The handset itself inherits a similar design to the Honor 9, in that it incorporates a mirrored “2.5D” curved glass rear. It’s certainly glitzy – launching in Sapphire blue, Midnight black and Glacier grey – and it really looks like something a phone that should be retailing at two or even three times the price.
In a bizarre case of musical chairs, the fingerprint reader has now reappeared on the back of the phone. Obviously, this is to accommodate the massive display on the front, but I also feel like this is Honor adjusting to user feedback. The Honor 9 moved its fingerprint reader to the front, and it didn’t go down so well with fans.
Elsewhere, the volume rocker and power button sit side-by-side on the right edge, with a microSD card and nano-SIM tray on the left. Cast your eyes downward and you’ll spot the solitary Micro USB port for charging and a 3.5mm headphone jack.
On the inside, though, the 9 Lite is almost identical to the Honor 7X. Inside, you’ll find an octa-core 2.36GHz HiSilicon Kirin 659 powering the whole show, working in tandem with 3GB of RAM and 32GB of storage, which is expandable up to 256GB via microSD. Expect performance to be decent, if nothing to get particularly excited about
Where it shows real promise, however, is for photography: we’re hoping for big things from the dual-camera setup on the rear. It isn’t as generously well-specced as its older sibling, but the 13- and 2-megapixel rear-facing snappers should do just the job for taking quick pics and Instagram snaps. And in an interesting turn of events – unlike the Honor 9 – this “Lite” version incorporates a similar dual-camera arrangement on the front as it does on the back.
Honor 9 Lite: Early verdict
Clearly, the key to the Honor 9 Lite’s appeal lies in its price.

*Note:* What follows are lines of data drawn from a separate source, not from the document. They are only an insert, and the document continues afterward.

-- ==== Sys2Proof/Tests/Slice0.lean ====
section
/-! SUPPORT. The model's own tests: ill-formed terms refused, words of the encoding tables decoded, single steps from the
vectors of 95_test_vectors.md, and a witness for the hypotheses of every statement. -/

namespace Sys2Proof.Tests

open Sys2Proof Sys2Proof.Machine

/-! ### Well-formedness -/

/-- 45_system_cop.md R921: function 0x10 is RFE, no generic command. -/
theorem test_wf_cop0_generic : Instr.wf (.cop0Generic 0x10#6) = false ∧ Instr.wf (.cop0Generic 0x02#6) = true := by decide

/-- 30_encoding.md R324: rt 0 and 1 are BC0F and BC0T, no unnamed encoding. -/
theorem test_wf_cop0_rs08 :
    Instr.wf (.cop0Rs08Other 0#5) = false ∧ Instr.wf (.cop0Rs08Other 1#5) = false ∧
    Instr.wf (.cop0Rs08Other 2#5) = true := by
  decide

/-! ### Decoding

One word for each row of the opcode table, its fields put at the bit positions of 30_encoding.md R302: rs = 17, rt = 9,
rd = 26, sa = 21, imm16 = 0xA55A, target26 = 0x2ABCDE5, code20 = 0xA5F0C, and every ignored bit 1. -/

/-- 30_encoding.md R302, R321; the fields no shift uses are ones (R330). -/
theorem test_decode_shifts :
    decode 0x03E9D540#32 = .sll 26 9 0x15#5 ∧ decode 0x03E9D542#32 = .srl 26 9 0x15#5 ∧
    decode 0x03E9D543#32 = .sra 26 9 0x15#5 ∧ decode 0x0229D7C4#32 = .sllv 26 9 17 ∧
    decode 0x0229D7C6#32 = .srlv 26 9 17 ∧ decode 0x0229D7C7#32 = .srav 26 9 17 := by
  decide

/-- 30_encoding.md R321, register ALU. -/
theorem test_decode_alu :
    decode 0x0229D7E0#32 = .add 26 17 9 ∧ decode 0x0229D7E1#32 = .addu 26 17 9 ∧
    decode 0x0229D7E2#32 = .sub 26 17 9 ∧ decode 0x0229D7E3#32 = .subu 26 17 9 ∧
    decode 0x0229D7E4#32 = .and 26 17 9 ∧ decode 0x0229D7E5#32 = .or 26 17 9 ∧ decode 0x0229D7E6#32 = .xor 26 17 9 ∧
    decode 0x0229D7E7#32 = .nor 26 17 9 ∧ decode 0x0229D7EA#32 = .slt 26 17 9 ∧
    decode 0x0229D7EB#32 = .sltu 26 17 9 := by
  decide

/-- 30_encoding.md R320, immediate ALU. -/
theorem test_decode_immediate :
    decode 0x2229A55A#32 = .addi 9 17 0xA55A#16 ∧ decode 0x2629A55A#32 = .addiu 9 17 0xA55A#16 ∧
    decode 0x2A29A55A#32 = .slti 9 17 0xA55A#16 ∧ decode 0x2E29A55A#32 = .sltiu 9 17 0xA55A#16 ∧
    decode 0x3229A55A#32 = .andi 9 17 0xA55A#16 ∧ decode 0x3629A55A#32 = .ori 9 17 0xA55A#16 ∧
    decode 0x3A29A55A#32 = .xori 9 17 0xA55A#16 ∧ decode 0x3FE9A55A#32 = .lui 9 0xA55A#16 := by
  decide

/-- 30_encoding.md R321, multiply, divide, HI/LO moves. -/
theorem test_decode_muldiv :
    decode 0x0229FFD8#32 = .mult 17 9 ∧ decode 0x0229FFD9#32 = .multu 17 9 ∧ decode 0x0229FFDA#32 = .div 17 9 ∧
    decode 0x0229FFDB#32 = .divu 17 9 ∧ decode 0x03FFD7D0#32 = .mfhi 26 ∧ decode 0x03FFD7D2#32 = .mflo 26 ∧
    decode 0x023FFFD1#32 = .mthi 17 ∧ decode 0x023FFFD3#32 = .mtlo 17 := by
  decide

/-- 30_encoding.md R320, R323, the named branches and jumps. -/
theorem test_decode_branch :
    decode 0x1229A55A#32 = .beq 17 9 0xA55A#16 ∧ decode 0x1629A55A#32 = .bne 17 9 0xA55A#16 ∧
    decode 0x1A3FA55A#32 = .blez 17 0xA55A#16 ∧ decode 0x1E3FA55A#32 = .bgtz 17 0xA55A#16 ∧
    decode 0x0620A55A#32 = .bltz 17 0xA55A#16 ∧ decode 0x0621A55A#32 = .bgez 17 0xA55A#16 ∧
    decode 0x0630A55A#32 = .bltzal 17 0xA55A#16 ∧ decode 0x0631A55A#32 = .bgezal 17 0xA55A#16 ∧
    decode 0x0AABCDE5#32 = .j 0x2ABCDE5#26 ∧ decode 0x0EABCDE5#32 = .jal 0x2ABCDE5#26 ∧
    decode 0x023FFFC8#32 = .jr 17 ∧ decode 0x023FD7C9#32 = .jalr 26 17 := by
  decide

/-- 43_branch.md R718, the other BcondZ words. -/
theorem test_decode_bcondz :
    decode 0x0622A55A#32 = .bcondzRt02 17 0xA55A#16 ∧ decode 0x0623A55A#32 = .bcondzRt03 17 0xA55A#16 ∧
    decode 0x0624A55A#32 = .bcondzRt04 17 0xA55A#16 ∧ decode 0x0625A55A#32 = .bcondzRt05 17 0xA55A#16 ∧
    decode 0x0626A55A#32 = .bcondzRt06 17 0xA55A#16 ∧ decode 0x0627A55A#32 = .bcondzRt07 17 0xA55A#16 ∧
    decode 0x0628A55A#32 = .bcondzRt08 17 0xA55A#16 ∧ decode 0x0629A55A#32 = .bcondzRt09 17 0xA55A#16 ∧
    decode 0x062AA55A#32 = .bcondzRt0A 17 0xA55A#16 ∧ decode 0x062BA55A#32 = .bcondzRt0B 17 0xA55A#16 ∧
    decode 0x062CA55A#32 = .bcondzRt0C 17 0xA55A#16 ∧ decode 0x062DA55A#32 = .bcondzRt0D 17 0xA55A#16 ∧
    decode 0x062EA55A#32 = .bcondzRt0E 17 0xA55A#16 ∧ decode 0x062FA55A#32 = .bcondzRt0F 17 0xA55A#16 ∧
    decode 0x0632A55A#32 = .bcondzRt12 17 0xA55A#16 ∧ decode 0x0633A55A#32 = .bcondzRt13 17 0xA55A#16 ∧
    decode 0x0634A55A#32 = .bcondzRt14 17 0xA55A#16 ∧ decode 0x0635A55A#32 = .bcondzRt15 17 0xA55A#16 ∧
    decode 0x0636A55A#32 = .bcondzRt16 17 0xA55A#16 ∧ decode 0x0637A55A#32 = .bcondzRt17 17 0xA55A#16 ∧
    decode 0x0638A55A#32 = .bcondzRt18 17 0xA55A#16 ∧ decode 0x0639A55A#32 = .bcondzRt19 17 0xA55A#16 ∧
    decode 0x063AA55A#32 = .bcondzRt1A 17 0xA55A#16 ∧ decode 0x063BA55A#32 = .bcondzRt1B 17 0xA55A#16 ∧
    decode 0x063CA55A#32 = .bcondzRt1C 17 0xA55A#16 ∧ decode 0x063DA55A#32 = .bcondzRt1D 17 0xA55A#16 ∧
    decode 0x063EA55A#32 = .bcondzRt1E 17 0xA55A#16 ∧ decode 0x063FA55A#32 = .bcondzRt1F 17 0xA55A#16 := by
  decide

/-- 30_encoding.md R320, loads and stores. -/
theorem test_decode_memory :
    decode 0x8229A55A#32 = .lb 9 17 0xA55A#16 ∧ decode 0x9229A55A#32 = .lbu 9 17 0xA55A#16 ∧
    decode 0x8629A55A#32 = .lh 9 17 0xA55A#16 ∧ decode 0x9629A55A#32 = .lhu 9 17 0xA55A#16 ∧
    decode 0x8E29A55A#32 = .lw 9 17 0xA55A#16 ∧ decode 0x8A29A55A#32 = .lwl 9 17 0xA55A#16 ∧
    decode 0x9A29A55A#32 = .lwr 9 17 0xA55A#16 ∧ decode 0xA229A55A#32 = .sb 9 17 0xA55A#16 ∧
    decode 0xA629A55A#32 = .sh 9 17 0xA55A#16 ∧ decode 0xAE29A55A#32 = .sw 9 17 0xA55A#16 ∧
    decode 0xAA29A55A#32 = .swl 9 17 0xA55A#16 ∧ decode 0xBA29A55A#32 = .swr 9 17 0xA55A#16 ∧
    decode 0xC229A55A#32 = .lwc0 9 17 0xA55A#16 ∧ decode 0xE229A55A#32 = .swc0 9 17 0xA55A#16 := by
  decide

/-- 30_encoding.md R321, R324, system calls and the named COP0 encodings. -/
theorem test_decode_system :
    decode 0x0297C30C#32 = .syscall 0xA5F0C#20 ∧ decode 0x0297C30D#32 = .brk 0xA5F0C#20 ∧
    decode 0x4009D7FF#32 = .mfc0 9 26 ∧ decode 0x4089D7FF#32 = .mtc0 9 26 ∧ decode 0x4100A55A#32 = .bc0f 0xA55A#16 ∧
    decode 0x4101A55A#32 = .bc0t 0xA55A#16 ∧ decode 0x4049D7FF#32 = .cfc0 9 26 ∧ decode 0x40C9D7FF#32 = .ctc0 9 26 ∧
    decode 0x43FFFFD0#32 = .rfe ∧ decode 0x43FFFFED#32 = .cop0Generic 0x2D#6 := by
  decide
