namespace Sys2Proof.Machine

/-- The low-order 16 bits of the exact unsigned sum are the sum of bit vectors (R109, D17). -/
theorem vmladduhmLane_eq (x y z : HalfWord) : vmladduhmLane x y z = x * y + z := by
  apply BitVec.eq_of_toNat_eq
  simp [vmladduhmLane]

/-- A vmladduhm lane read as unsigned (R108). -/
theorem toNat_vmladduhmLane (x y z : HalfWord) :
    (vmladduhmLane x y z).toNat = (x.toNat * y.toNat + z.toNat) % 65536 :=
  BitVec.toNat_ofNat ..

/-- A vmladduhm lane read as signed (R109). -/
theorem toInt_vmladduhmLane (x y z : HalfWord) :
    (vmladduhmLane x y z).toInt = Int.bmod (x.toInt * y.toInt + z.toInt) 65536 := by
  simp [vmladduhmLane_eq, BitVec.toInt_add, BitVec.toInt_mul]

/-- vmhaddshs where it can run: one write of its eight lanes, their flags in SAT, pc advanced. -/
theorem exec_vmhaddshs_of_ready (d a b c : VReg) {s : State} (h : Ready s) :
    exec (.vmhaddshs d a b c) s = .next (advancePc (writeSatHW s d fun k =>
      vmhaddshsLane (hw (readVR s a) k) (hw (readVR s b) k) (hw (readVR s c) k))) :=
  complete_of_ready _ h

/-- vmhraddshs where it can run: one write of its eight lanes, their flags in SAT, pc advanced. -/
theorem exec_vmhraddshs_of_ready (d a b c : VReg) {s : State} (h : Ready s) :
    exec (.vmhraddshs d a b c) s = .next (advancePc (writeSatHW s d fun k =>
      vmhraddshsLane (hw (readVR s a) k) (hw (readVR s b) k) (hw (readVR s c) k))) :=
  complete_of_ready _ h

/-- vmladduhm where it can run: one write of its eight lanes, pc advanced. -/
theorem exec_vmladduhm_of_ready (d a b c : VReg) {s : State} (h : Ready s) :
    exec (.vmladduhm d a b c) s = .next (advancePc (writeVR s d (packHW fun k =>
      vmladduhmLane (hw (readVR s a) k) (hw (readVR s b) k) (hw (readVR s c) k)))) :=
  complete_of_ready _ h

/-- A lane of the register that eight saturated lanes were written to. -/
@[simp] theorem hw_readVR_writeSatHW (s : State) (d : VReg) (lane : Fin 8 → HalfWord × Bool)
    (k : Fin 8) : hw (readVR (writeSatHW s d lane) d) k = (lane k).1 := by
  simp [writeSatHW]

/-- SAT after eight saturated lanes were written (10_state.md R24). -/
theorem writeSatHW_sat_eq_true (s : State) (d : VReg) (lane : Fin 8 → HalfWord × Bool) :
    (writeSatHW s d lane).sat = true ↔ s.sat = true ∨ ∃ k, (lane k).2 = true := by
  simp [writeSatHW]

/-- Lanes that raise no flag are written like any register value. -/
theorem writeSatHW_of_no_flag (s : State) (d : VReg) (h : Fin 8 → HalfWord) :
    writeSatHW s d (fun k => (h k, false)) = writeVR s d (packHW h) := by
  have quiet : (anyLane fun _ : Fin 8 => false) = false := by decide
  rw [writeSatHW, quiet, orSat_false]

/-- The statements' `clamp` is the nearest value of the range. -/
theorem clamp_eq_min_max {lo hi : Int} (h : lo ≤ hi) (z : Int) :
    Claims.clamp lo hi z = min (max z lo) hi := by
  unfold Claims.clamp
  split_ifs <;> omega

/-- What an instruction leaves that writes eight lanes, each an exact integer saturated (R10, R24):
the clamped lanes, SAT set if it was or a lane was out of range, and the rest as it was. -/
theorem writeSatHW_satS (s : State) (d : VReg) (temp : Fin 8 → Int) {t : State}
    (ht : t = advancePc (writeSatHW s d fun k => satS 16 (temp k))) :
    (∀ k, (hw (readVR t d) k).toInt = Claims.clamp (-32768) 32767 (temp k)) ∧
      (t.sat = true ↔ s.sat = true ∨ ∃ k, Claims.outside (-32768) 32767 (temp k)) ∧
      Claims.KeepsTheRest d s t := by
  subst ht
  refine ⟨fun k => ?_, ?_, keepsTheRest_writeVR_orSat ..⟩
  · rw [readVR_advancePc, hw_readVR_writeSatHW, satS16_toInt, clamp_eq_min_max (by decide)]
  · rw [advancePc_sat, writeSatHW_sat_eq_true]
    simp only [satS16_flag, Claims.outside]

end Sys2Proof.Machine
end

section
/-!
A VA-form instruction by its match word (30_encoding.md R66).
-/

namespace Sys2Proof.Laws.OpcodeMap

/-- Under the VA mask the pattern selects exactly the words that decode to the VA-form instruction
whose extended opcode the pattern ends in. -/
theorem selectedBy_va {isa : VReg → VReg → VReg → VReg → Instr} {pattern : InstrWord}
    (word : ∀ d a b c, encode (isa d a b c) = encodeVA d a b c (fieldXO6 pattern))
    (opcd : fieldOPCD pattern = 4#6)
    (own : 0x10000000#32 ||| (fieldXO6 pattern).setWidth 32 = pattern) :
    Claims.SelectedBy 0xFC00003F#32 pattern (fun i => ∃ d a b c, i = isa d a b c) := by
  intro w
  constructor
  · intro masked
    have encoded := (word ..).trans (encodeVA_of_masked masked opcd)
    exact ⟨_, encoded ▸ decode_encode _, _, _, _, _, rfl⟩
  · rintro ⟨_, decoded, d, a, b, c, rfl⟩
    rw [← encode_of_decode decoded, word, encodeVA_masked, own]

end Sys2Proof.Laws.OpcodeMap
end

section
/-!
What vmhaddshs, vmhraddshs and vmladduhm leave (40_multiply_add.md R100, R104, R108).
-/

namespace Sys2Proof.Machine

open Laws.OpcodeMap

/-- Settles O1: the lanes are `satS 16` of the exact sums. -/
theorem vmhaddshsMultipliesHighAndAdds : Obligations.VmhaddshsMultipliesHighAndAdds :=
  ⟨selectedBy_va (fun _ _ _ _ => rfl) (by decide) (by decide), fun d a b c s ready =>
    ⟨_, exec_vmhaddshs_of_ready d a b c ready, writeSatHW_satS s d _ rfl⟩⟩

/-- Settles O2: the lanes are `satS 16` of the exact sums of the rounded products. -/
theorem vmhraddshsRoundsTheProduct : Obligations.VmhraddshsRoundsTheProduct :=
  ⟨selectedBy_va (fun _ _ _ _ => rfl) (by decide) (by decide), fun d a b c s ready =>
    ⟨_, exec_vmhraddshs_of_ready d a b c ready, writeSatHW_satS s d _ rfl⟩⟩

/-- Settles O3: the lanes are the low halves of the unsigned sums, and no flag is or-ed. -/
theorem vmladduhmKeepsTheLowHalf : Obligations.VmladduhmKeepsTheLowHalf := by
  refine ⟨selectedBy_va (fun _ _ _ _ => rfl) (by decide) (by decide), fun d a b c s ready => ?_⟩
  refine ⟨_, exec_vmladduhm_of_ready d a b c ready, fun k => ?_, rfl, ?_⟩
  · simp [toNat_vmladduhmLane]
  · simpa using keepsTheRest_writeVR_orSat s d _ false

/-- Settles O33: the same lanes, read as signed. -/
theorem vmladduhmServesSignedIntegers : Obligations.VmladduhmServesSignedIntegers :=
  fun d a b c _ ready =>
    ⟨_, exec_vmladduhm_of_ready d a b c ready, fun k => by simp [toInt_vmladduhmLane]⟩

/-- Rounding adds at most one to a lane: to the floor of the product, hence also after the addition
and the saturation, which keep order. -/
theorem vmhraddshsLane_near_vmhaddshsLane (x y z : HalfWord) :
    (vmhaddshsLane x y z).1.toInt ≤ (vmhraddshsLane x y z).1.toInt ∧
      (vmhraddshsLane x y z).1.toInt ≤ (vmhaddshsLane x y z).1.toInt + 1 := by
  simp only [vmhaddshsLane, vmhraddshsLane, satS16_toInt, asr]
  have floor_le : x.toInt * y.toInt / 2 ^ 15 ≤ (x.toInt * y.toInt + 16384) / 2 ^ 15 := by omega
  have le_floor_succ :
      (x.toInt * y.toInt + 16384) / 2 ^ 15 ≤ x.toInt * y.toInt / 2 ^ 15 + 1 := by omega
  omega

/-- Settles O34: lane by lane. -/
theorem roundingAddsAtMostOne : Obligations.RoundingAddsAtMostOne :=
  fun d a b c _ ready =>
    ⟨_, _, exec_vmhaddshs_of_ready d a b c ready, exec_vmhraddshs_of_ready d a b c ready,
      fun k => by simpa using vmhraddshsLane_near_vmhaddshsLane ..⟩

end Sys2Proof.Machine
end

section
/-!
The bodies of the multiply-add loops (40_multiply_add.md R101, R105, R109), as functions of the
three half words that an iteration reads, against the lanes of the model.
-/

namespace Sys2Proof.Source

open Sys2Proof.Machine

/-- The value the vmhaddshs loop assigns (R100). -/
def vmhaddshsSlice (x y z : HalfWord) : HalfWord × Bool :=
  siToSIsat (bits (x.signExtend 32 * y.signExtend 32) 0 17 + z.signExtend 17) 16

At just £200, Honor’s latest budget handset is an outright bargain and, while I haven’t had the opportunity to properly put it through its paces, I’m quietly optimistic that this may turn out to be one of the best budget smartphones in 2018.
Its competition may be talented, and equally hungry to dominate that all-important price point, but the 9 Lite’s pixel-packed 18:9 display may prove to be the biggest trick up its metaphorical sleeves – its rivals are going to have to work hard to keep this smartphone down.